WHAT THE EXERCISE ASKS: Within the entries below, find the portion that opens with the line containing "(8, 0x04, .unknown04), (16, 0x3405, .oraZp" and closes with the line containing "theorem test_decode_row_4 : decodes". Retype that portion exactly and only.
------ EXTRACTED DATA
-- ==== Sys2Proof/Tests/Slice0.lean ====
section
/-! SUPPORT. Tests. Expected results come from the spec: the opcode map R126 with the formats R111, the examples of the instruction rules,
and the rules named at each test. The last part gives, for each obligation with hypotheses, a state and operands that meet them. -/

namespace Sys2Proof.Tests

open Machine Spec

/-! ## Well-formedness: each ill-formed byte string is refused, and the decoder says why -/

theorem test_no_bytes_refused : wellFormedBytes [] = false ∧ decode [] = .error .empty := by decide
theorem test_missing_byte_refused : wellFormedBytes [0xA9] = false ∧ wellFormedBytes [0xAD, 0x00] = false := by decide
theorem test_surplus_byte_refused : wellFormedBytes [0xEA, 0x00] = false ∧ wellFormedBytes [0xA9, 0x01, 0x02] = false := by decide
theorem test_exact_bytes_accepted :
    wellFormedBytes [0xEA] = true ∧ wellFormedBytes [0xA9, 0x01] = true ∧ wellFormedBytes [0xAD, 0x00, 0x02] = true := by decide
theorem test_truncated_word_refused : decodeTableWord 8 0xA9 = some (.ldaImm 0) ∧ (decode [0xAD, 0x00]).toOption = none := by decide

/-! ## Decoding: every opcode byte of the map R126, operands 0x34 and 0x1234 -/

/-- Do the words of this row of the map decode to these instructions? -/
def decodes (row : List (Nat × Nat × Instr)) : Bool := row.all (fun r => decide (decodeTableWord r.1 r.2.1 = some r.2.2))

theorem test_decode_row_0 : decodes
    [(8, 0x00, .brk), (16, 0x3401, .oraIzx 0x34), (8, 0x02, .unknown02), (8, 0x03, .unknown03),
     (8, 0x04, .unknown04), (16, 0x3405, .oraZp 0x34), (16, 0x3406, .aslZp 0x34), (8, 0x07, .unknown07),
     (8, 0x08, .php), (16, 0x3409, .oraImm 0x34), (8, 0x0A, .aslAcc), (8, 0x0B, .unknown0B),
     (8, 0x0C, .unknown0C), (24, 0x12340D, .oraAbs 0x1234), (24, 0x12340E, .aslAbs 0x1234), (8, 0x0F, .unknown0F)] = true := by decide
theorem test_decode_row_1 : decodes
    [(16, 0x3410, .bplRel 0x34), (16, 0x3411, .oraIzy 0x34), (8, 0x12, .unknown12), (8, 0x13, .unknown13),
     (8, 0x14, .unknown14), (16, 0x3415, .oraZpx 0x34), (16, 0x3416, .aslZpx 0x34), (8, 0x17, .unknown17),
     (8, 0x18, .clc), (24, 0x123419, .oraAby 0x1234), (8, 0x1A, .unknown1A), (8, 0x1B, .unknown1B),
     (8, 0x1C, .unknown1C), (24, 0x12341D, .oraAbx 0x1234), (24, 0x12341E, .aslAbx 0x1234), (8, 0x1F, .unknown1F)] = true := by decide
theorem test_decode_row_2 : decodes
    [(24, 0x123420, .jsrAbs 0x1234), (16, 0x3421, .andIzx 0x34), (8, 0x22, .unknown22), (8, 0x23, .unknown23),
     (16, 0x3424, .bitZp 0x34), (16, 0x3425, .andZp 0x34), (16, 0x3426, .rolZp 0x34), (8, 0x27, .unknown27),
     (8, 0x28, .plp), (16, 0x3429, .andImm 0x34), (8, 0x2A, .rolAcc), (8, 0x2B, .unknown2B),
     (24, 0x12342C, .bitAbs 0x1234), (24, 0x12342D, .andAbs 0x1234), (24, 0x12342E, .rolAbs 0x1234), (8, 0x2F, .unknown2F)] = true := by decide
theorem test_decode_row_3 : decodes
    [(16, 0x3430, .bmiRel 0x34), (16, 0x3431, .andIzy 0x34), (8, 0x32, .unknown32), (8, 0x33, .unknown33),
     (8, 0x34, .unknown34), (16, 0x3435, .andZpx 0x34), (16, 0x3436, .rolZpx 0x34), (8, 0x37, .unknown37),
     (8, 0x38, .sec), (24, 0x123439, .andAby 0x1234), (8, 0x3A, .unknown3A), (8, 0x3B, .unknown3B),
     (8, 0x3C, .unknown3C), (24, 0x12343D, .andAbx 0x1234), (24, 0x12343E, .rolAbx 0x1234), (8, 0x3F, .unknown3F)] = true := by decide
theorem test_decode_row_4 : decodes
    [(8, 0x40, .rti), (16, 0x3441, .eorIzx 0x34), (8, 0x42, .unknown42), (8, 0x43, .unknown43),
     (8, 0x44, .unknown44), (16, 0x3445, .eorZp 0x34), (16, 0x3446, .lsrZp 0x34), (8, 0x47, .unknown47),
     (8, 0x48, .pha), (16, 0x3449, .eorImm 0x34), (8, 0x4A, .lsrAcc), (8, 0x4B, .unknown4B),
     (24, 0x12344C, .jmpAbs 0x1234), (24, 0x12344D, .eorAbs 0x1234), (24, 0x12344E, .lsrAbs 0x1234), (8, 0x4F, .unknown4F)] = true := by decide
theorem test_decode_row_5 : decodes
    [(16, 0x3450, .bvcRel 0x34), (16, 0x3451, .eorIzy 0x34), (8, 0x52, .unknown52), (8, 0x53, .unknown53),
     (8, 0x54, .unknown54), (16, 0x3455, .eorZpx 0x34), (16, 0x3456, .lsrZpx 0x34), (8, 0x57, .unknown57),
     (8, 0x58, .cli), (24, 0x123459, .eorAby 0x1234), (8, 0x5A, .unknown5A), (8, 0x5B, .unknown5B),
     (8, 0x5C, .unknown5C), (24, 0x12345D, .eorAbx 0x1234), (24, 0x12345E, .lsrAbx 0x1234), (8, 0x5F, .unknown5F)] = true := by decide
theorem test_decode_row_6 : decodes
    [(8, 0x60, .rts), (16, 0x3461, .adcIzx 0x34), (8, 0x62, .unknown62), (8, 0x63, .unknown63),
     (8, 0x64, .unknown64), (16, 0x3465, .adcZp 0x34), (16, 0x3466, .rorZp 0x34), (8, 0x67, .unknown67),
     (8, 0x68, .pla), (16, 0x3469, .adcImm 0x34), (8, 0x6A, .rorAcc), (8, 0x6B, .unknown6B),
     (24, 0x12346C, .jmpInd 0x1234), (24, 0x12346D, .adcAbs 0x1234), (24, 0x12346E, .rorAbs 0x1234), (8, 0x6F, .unknown6F)] = true := by decide
theorem test_decode_row_7 : decodes
    [(16, 0x3470, .bvsRel 0x34), (16, 0x3471, .adcIzy 0x34), (8, 0x72, .unknown72), (8, 0x73, .unknown73),
     (8, 0x74, .unknown74), (16, 0x3475, .adcZpx 0x34), (16, 0x3476, .rorZpx 0x34), (8, 0x77, .unknown77),
     (8, 0x78, .sei), (24, 0x123479, .adcAby 0x1234), (8, 0x7A, .unknown7A), (8, 0x7B, .unknown7B),
     (8, 0x7C, .unknown7C), (24, 0x12347D, .adcAbx 0x1234), (24, 0x12347E, .rorAbx 0x1234), (8, 0x7F, .unknown7F)] = true := by decide
theorem test_decode_row_8 : decodes
    [(8, 0x80, .unknown80), (16, 0x3481, .staIzx 0x34), (8, 0x82, .unknown82), (8, 0x83, .unknown83),
     (16, 0x3484, .styZp 0x34), (16, 0x3485, .staZp 0x34), (16, 0x3486, .stxZp 0x34), (8, 0x87, .unknown87),
     (8, 0x88, .dey), (8, 0x89, .unknown89), (8, 0x8A, .txa), (8, 0x8B, .unknown8B),
     (24, 0x12348C, .styAbs 0x1234), (24, 0x12348D, .staAbs 0x1234), (24, 0x12348E, .stxAbs 0x1234), (8, 0x8F, .unknown8F)] = true := by decide
theorem test_decode_row_9 : decodes
    [(16, 0x3490, .bccRel 0x34), (16, 0x3491, .staIzy 0x34), (8, 0x92, .unknown92), (8, 0x93, .unknown93),
     (16, 0x3494, .styZpx 0x34), (16, 0x3495, .staZpx 0x34), (16, 0x3496, .stxZpy 0x34), (8, 0x97, .unknown97),
     (8, 0x98, .tya), (24, 0x123499, .staAby 0x1234), (8, 0x9A, .txs), (8, 0x9B, .unknown9B),
     (8, 0x9C, .unknown9C), (24, 0x12349D, .staAbx 0x1234), (8, 0x9E, .unknown9E), (8, 0x9F, .unknown9F)] = true := by decide
theorem test_decode_row_A : decodes
    [(16, 0x34A0, .ldyImm 0x34), (16, 0x34A1, .ldaIzx 0x34), (16, 0x34A2, .ldxImm 0x34), (8, 0xA3, .unknownA3),
     (16, 0x34A4, .ldyZp 0x34), (16, 0x34A5, .ldaZp 0x34), (16, 0x34A6, .ldxZp 0x34), (8, 0xA7, .unknownA7),
     (8, 0xA8, .tay), (16, 0x34A9, .ldaImm 0x34), (8, 0xAA, .tax), (8, 0xAB, .unknownAB),
     (24, 0x1234AC, .ldyAbs 0x1234), (24, 0x1234AD, .ldaAbs 0x1234), (24, 0x1234AE, .ldxAbs 0x1234), (8, 0xAF, .unknownAF)] = true := by decide
theorem test_decode_row_B : decodes
    [(16, 0x34B0, .bcsRel 0x34), (16, 0x34B1, .ldaIzy 0x34), (8, 0xB2, .unknownB2), (8, 0xB3, .unknownB3),
     (16, 0x34B4, .ldyZpx 0x34), (16, 0x34B5, .ldaZpx 0x34), (16, 0x34B6, .ldxZpy 0x34), (8, 0xB7, .unknownB7),
     (8, 0xB8, .clv), (24, 0x1234B9, .ldaAby 0x1234), (8, 0xBA, .tsx), (8, 0xBB, .unknownBB),
     (24, 0x1234BC, .ldyAbx 0x1234), (24, 0x1234BD, .ldaAbx 0x1234), (24, 0x1234BE, .ldxAby 0x1234), (8, 0xBF, .unknownBF)] = true := by decide
theorem test_decode_row_C : decodes
    [(16, 0x34C0, .cpyImm 0x34), (16, 0x34C1, .cmpIzx 0x34), (8, 0xC2, .unknownC2), (8, 0xC3, .unknownC3),
     (16, 0x34C4, .cpyZp 0x34), (16, 0x34C5, .cmpZp 0x34), (16, 0x34C6, .decZp 0x34), (8, 0xC7, .unknownC7),
     (8, 0xC8, .iny), (16, 0x34C9, .cmpImm 0x34), (8, 0xCA, .dex), (8, 0xCB, .unknownCB),
     (24, 0x1234CC, .cpyAbs 0x1234), (24, 0x1234CD, .cmpAbs 0x1234), (24, 0x1234CE, .decAbs 0x1234), (8, 0xCF, .unknownCF)] = true := by decide
theorem test_decode_row_D : decodes
    [(16, 0x34D0, .bneRel 0x34), (16, 0x34D1, .cmpIzy 0x34), (8, 0xD2, .unknownD2), (8, 0xD3, .unknownD3),
     (8, 0xD4, .unknownD4), (16, 0x34D5, .cmpZpx 0x34), (16, 0x34D6, .decZpx 0x34), (8, 0xD7, .unknownD7),
     (8, 0xD8, .cld), (24, 0x1234D9, .cmpAby 0x1234), (8, 0xDA, .unknownDA), (8, 0xDB, .unknownDB),
     (8, 0xDC, .unknownDC), (24, 0x1234DD, .cmpAbx 0x1234), (24, 0x1234DE, .decAbx 0x1234), (8, 0xDF, .unknownDF)] = true := by decide
theorem test_decode_row_E : decodes
    [(16, 0x34E0, .cpxImm 0x34), (16, 0x34E1, .sbcIzx 0x34), (8, 0xE2, .unknownE2), (8, 0xE3, .unknownE3),
     (16, 0x34E4, .cpxZp 0x34), (16, 0x34E5, .sbcZp 0x34), (16, 0x34E6, .incZp 0x34), (8, 0xE7, .unknownE7),
     (8, 0xE8, .inx), (16, 0x34E9, .sbcImm 0x34), (8, 0xEA, .nop), (8, 0xEB, .unknownEB),
     (24, 0x1234EC, .cpxAbs 0x1234), (24, 0x1234ED, .sbcAbs 0x1234), (24, 0x1234EE, .incAbs 0x1234), (8, 0xEF, .unknownEF)] = true := by decide
theorem test_decode_row_F : decodes
    [(16, 0x34F0, .beqRel 0x34), (16, 0x34F1, .sbcIzy 0x34), (8, 0xF2, .unknownF2), (8, 0xF3, .unknownF3),
     (8, 0xF4, .unknownF4), (16, 0x34F5, .sbcZpx 0x34), (16, 0x34F6, .incZpx 0x34), (8, 0xF7, .unknownF7),
     (8, 0xF8, .sed), (24, 0x1234F9, .sbcAby 0x1234), (8, 0xFA, .unknownFA), (8, 0xFB, .unknownFB),
     (8, 0xFC, .unknownFC), (24, 0x1234FD, .sbcAbx 0x1234), (24, 0x1234FE, .incAbx 0x1234), (8, 0xFF, .unknownFF)] = true := by decide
------------
SOLUTION FOR THIS EXERCISE:
     (8, 0x04, .unknown04), (16, 0x3405, .oraZp 0x34), (16, 0x3406, .aslZp 0x34), (8, 0x07, .unknown07),
     (8, 0x08, .php), (16, 0x3409, .oraImm 0x34), (8, 0x0A, .aslAcc), (8, 0x0B, .unknown0B),
     (8, 0x0C, .unknown0C), (24, 0x12340D, .oraAbs 0x1234), (24, 0x12340E, .aslAbs 0x1234), (8, 0x0F, .unknown0F)] = true := by decide
theorem test_decode_row_1 : decodes
    [(16, 0x3410, .bplRel 0x34), (16, 0x3411, .oraIzy 0x34), (8, 0x12, .unknown12), (8, 0x13, .unknown13),
     (8, 0x14, .unknown14), (16, 0x3415, .oraZpx 0x34), (16, 0x3416, .aslZpx 0x34), (8, 0x17, .unknown17),
     (8, 0x18, .clc), (24, 0x123419, .oraAby 0x1234), (8, 0x1A, .unknown1A), (8, 0x1B, .unknown1B),
     (8, 0x1C, .unknown1C), (24, 0x12341D, .oraAbx 0x1234), (24, 0x12341E, .aslAbx 0x1234), (8, 0x1F, .unknown1F)] = true := by decide
theorem test_decode_row_2 : decodes
    [(24, 0x123420, .jsrAbs 0x1234), (16, 0x3421, .andIzx 0x34), (8, 0x22, .unknown22), (8, 0x23, .unknown23),
     (16, 0x3424, .bitZp 0x34), (16, 0x3425, .andZp 0x34), (16, 0x3426, .rolZp 0x34), (8, 0x27, .unknown27),
     (8, 0x28, .plp), (16, 0x3429, .andImm 0x34), (8, 0x2A, .rolAcc), (8, 0x2B, .unknown2B),
     (24, 0x12342C, .bitAbs 0x1234), (24, 0x12342D, .andAbs 0x1234), (24, 0x12342E, .rolAbs 0x1234), (8, 0x2F, .unknown2F)] = true := by decide
theorem test_decode_row_3 : decodes
    [(16, 0x3430, .bmiRel 0x34), (16, 0x3431, .andIzy 0x34), (8, 0x32, .unknown32), (8, 0x33, .unknown33),
     (8, 0x34, .unknown34), (16, 0x3435, .andZpx 0x34), (16, 0x3436, .rolZpx 0x34), (8, 0x37, .unknown37),
     (8, 0x38, .sec), (24, 0x123439, .andAby 0x1234), (8, 0x3A, .unknown3A), (8, 0x3B, .unknown3B),
     (8, 0x3C, .unknown3C), (24, 0x12343D, .andAbx 0x1234), (24, 0x12343E, .rolAbx 0x1234), (8, 0x3F, .unknown3F)] = true := by decide
theorem test_decode_row_4 : decodes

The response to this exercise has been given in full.